§ **Task item**: Using the listing below, retype exactly the lines starting at the one with "execKeyMeasure s = _" and ending at the one with "rw [execKeyGenerate, runKey_of_locked", and include both.

- - - - - - -

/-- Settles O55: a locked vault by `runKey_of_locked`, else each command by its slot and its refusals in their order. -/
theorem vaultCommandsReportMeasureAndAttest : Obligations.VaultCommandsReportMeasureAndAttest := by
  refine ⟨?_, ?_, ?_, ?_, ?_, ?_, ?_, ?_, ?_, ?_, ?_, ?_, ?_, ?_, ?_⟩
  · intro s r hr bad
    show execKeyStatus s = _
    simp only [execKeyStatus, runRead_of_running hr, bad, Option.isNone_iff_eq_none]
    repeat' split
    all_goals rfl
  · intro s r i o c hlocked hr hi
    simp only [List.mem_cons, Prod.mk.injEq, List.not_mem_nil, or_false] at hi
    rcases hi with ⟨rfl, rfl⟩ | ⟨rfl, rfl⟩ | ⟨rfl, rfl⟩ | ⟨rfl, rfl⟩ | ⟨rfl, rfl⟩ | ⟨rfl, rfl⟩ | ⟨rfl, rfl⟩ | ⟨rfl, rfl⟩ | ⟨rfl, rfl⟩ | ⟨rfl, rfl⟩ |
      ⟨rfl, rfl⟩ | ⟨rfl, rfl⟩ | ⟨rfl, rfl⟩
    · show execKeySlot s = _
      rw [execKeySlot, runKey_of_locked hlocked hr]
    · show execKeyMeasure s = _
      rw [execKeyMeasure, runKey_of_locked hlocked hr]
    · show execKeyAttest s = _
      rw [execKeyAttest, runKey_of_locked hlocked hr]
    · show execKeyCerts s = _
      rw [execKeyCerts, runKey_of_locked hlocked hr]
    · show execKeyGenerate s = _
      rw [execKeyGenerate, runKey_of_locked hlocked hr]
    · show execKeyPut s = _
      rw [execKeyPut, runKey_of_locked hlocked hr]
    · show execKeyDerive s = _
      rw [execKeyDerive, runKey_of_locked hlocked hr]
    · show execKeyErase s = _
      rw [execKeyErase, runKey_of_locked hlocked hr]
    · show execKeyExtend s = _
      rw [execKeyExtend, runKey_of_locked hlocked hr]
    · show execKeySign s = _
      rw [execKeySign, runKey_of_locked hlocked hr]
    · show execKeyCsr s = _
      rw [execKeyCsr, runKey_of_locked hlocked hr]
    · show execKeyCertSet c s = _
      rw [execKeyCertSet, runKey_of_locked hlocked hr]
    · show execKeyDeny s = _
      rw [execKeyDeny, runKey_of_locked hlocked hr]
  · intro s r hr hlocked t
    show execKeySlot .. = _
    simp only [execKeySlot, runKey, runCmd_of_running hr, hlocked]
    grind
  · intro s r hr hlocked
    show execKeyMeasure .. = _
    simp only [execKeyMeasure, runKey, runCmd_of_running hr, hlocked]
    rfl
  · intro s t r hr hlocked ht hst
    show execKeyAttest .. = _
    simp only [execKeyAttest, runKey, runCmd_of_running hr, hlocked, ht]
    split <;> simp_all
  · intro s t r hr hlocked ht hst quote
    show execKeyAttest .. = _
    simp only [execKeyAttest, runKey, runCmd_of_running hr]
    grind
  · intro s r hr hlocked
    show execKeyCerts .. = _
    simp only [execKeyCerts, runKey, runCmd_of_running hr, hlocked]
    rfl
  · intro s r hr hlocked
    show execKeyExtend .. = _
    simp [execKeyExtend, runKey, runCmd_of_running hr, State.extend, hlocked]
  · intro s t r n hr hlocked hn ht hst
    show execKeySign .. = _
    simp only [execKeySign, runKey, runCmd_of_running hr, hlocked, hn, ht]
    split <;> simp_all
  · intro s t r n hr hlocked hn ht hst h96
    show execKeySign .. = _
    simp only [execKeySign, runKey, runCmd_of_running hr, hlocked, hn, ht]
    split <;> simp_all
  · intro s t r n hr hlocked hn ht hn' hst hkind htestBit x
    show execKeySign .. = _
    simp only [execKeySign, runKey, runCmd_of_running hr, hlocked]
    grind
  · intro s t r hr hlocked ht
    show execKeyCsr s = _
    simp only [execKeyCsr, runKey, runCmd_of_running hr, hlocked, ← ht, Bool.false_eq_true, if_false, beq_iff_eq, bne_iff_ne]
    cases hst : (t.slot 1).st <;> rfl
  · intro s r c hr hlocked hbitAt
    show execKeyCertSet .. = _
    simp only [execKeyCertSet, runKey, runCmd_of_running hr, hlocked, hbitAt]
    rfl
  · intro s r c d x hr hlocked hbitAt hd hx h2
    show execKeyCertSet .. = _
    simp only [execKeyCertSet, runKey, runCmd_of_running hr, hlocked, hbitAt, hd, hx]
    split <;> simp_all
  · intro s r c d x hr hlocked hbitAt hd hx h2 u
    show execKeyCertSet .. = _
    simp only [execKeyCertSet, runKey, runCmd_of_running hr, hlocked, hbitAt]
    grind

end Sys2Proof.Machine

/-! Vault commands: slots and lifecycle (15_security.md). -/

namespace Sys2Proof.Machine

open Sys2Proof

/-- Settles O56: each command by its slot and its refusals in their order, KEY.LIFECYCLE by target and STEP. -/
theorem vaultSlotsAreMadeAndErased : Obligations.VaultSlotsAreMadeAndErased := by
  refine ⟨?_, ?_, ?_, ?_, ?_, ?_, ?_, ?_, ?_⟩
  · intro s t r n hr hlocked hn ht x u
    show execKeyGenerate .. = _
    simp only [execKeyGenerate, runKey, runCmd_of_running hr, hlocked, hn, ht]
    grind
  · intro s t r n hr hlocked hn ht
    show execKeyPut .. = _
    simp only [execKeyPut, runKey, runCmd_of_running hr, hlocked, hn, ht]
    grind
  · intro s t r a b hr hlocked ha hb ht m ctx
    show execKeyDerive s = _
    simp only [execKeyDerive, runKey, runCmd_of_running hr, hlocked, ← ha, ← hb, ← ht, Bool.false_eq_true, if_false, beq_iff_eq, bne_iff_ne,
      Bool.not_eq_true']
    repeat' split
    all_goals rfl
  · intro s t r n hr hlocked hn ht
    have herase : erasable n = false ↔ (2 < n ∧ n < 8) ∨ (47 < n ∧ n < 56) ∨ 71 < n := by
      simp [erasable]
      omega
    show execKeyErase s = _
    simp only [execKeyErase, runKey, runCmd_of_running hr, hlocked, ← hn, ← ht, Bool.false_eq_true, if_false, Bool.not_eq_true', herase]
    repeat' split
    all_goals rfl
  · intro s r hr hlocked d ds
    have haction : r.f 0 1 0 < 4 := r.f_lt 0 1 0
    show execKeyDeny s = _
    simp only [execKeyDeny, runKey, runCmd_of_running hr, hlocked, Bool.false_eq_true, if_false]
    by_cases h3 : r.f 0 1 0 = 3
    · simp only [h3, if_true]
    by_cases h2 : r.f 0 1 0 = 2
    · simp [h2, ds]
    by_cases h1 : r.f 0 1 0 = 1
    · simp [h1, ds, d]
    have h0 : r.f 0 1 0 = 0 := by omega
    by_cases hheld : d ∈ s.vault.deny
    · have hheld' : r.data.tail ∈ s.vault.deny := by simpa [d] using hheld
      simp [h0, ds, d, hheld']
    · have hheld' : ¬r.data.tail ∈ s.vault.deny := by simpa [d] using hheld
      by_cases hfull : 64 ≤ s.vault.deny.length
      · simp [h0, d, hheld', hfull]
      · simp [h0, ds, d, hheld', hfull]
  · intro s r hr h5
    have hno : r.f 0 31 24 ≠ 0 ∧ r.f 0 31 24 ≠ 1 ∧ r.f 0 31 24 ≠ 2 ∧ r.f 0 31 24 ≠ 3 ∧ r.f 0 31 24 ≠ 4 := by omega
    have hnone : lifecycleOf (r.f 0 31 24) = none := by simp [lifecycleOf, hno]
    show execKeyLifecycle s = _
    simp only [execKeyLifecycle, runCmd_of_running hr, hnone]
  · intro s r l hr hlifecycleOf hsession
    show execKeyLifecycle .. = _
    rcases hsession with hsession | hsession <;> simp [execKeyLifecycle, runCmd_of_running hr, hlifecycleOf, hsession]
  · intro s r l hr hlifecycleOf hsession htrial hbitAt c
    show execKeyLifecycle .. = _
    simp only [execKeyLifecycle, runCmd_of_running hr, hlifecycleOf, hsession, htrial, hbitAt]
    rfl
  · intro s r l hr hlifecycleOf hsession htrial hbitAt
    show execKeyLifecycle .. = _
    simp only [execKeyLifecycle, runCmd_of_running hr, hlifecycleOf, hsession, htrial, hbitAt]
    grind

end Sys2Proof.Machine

- - - - - - -

§ **Answer area**:
    · show execKeyMeasure s = _
      rw [execKeyMeasure, runKey_of_locked hlocked hr]
    · show execKeyAttest s = _
      rw [execKeyAttest, runKey_of_locked hlocked hr]
    · show execKeyCerts s = _
      rw [execKeyCerts, runKey_of_locked hlocked hr]
    · show execKeyGenerate s = _
      rw [execKeyGenerate, runKey_of_locked hlocked hr]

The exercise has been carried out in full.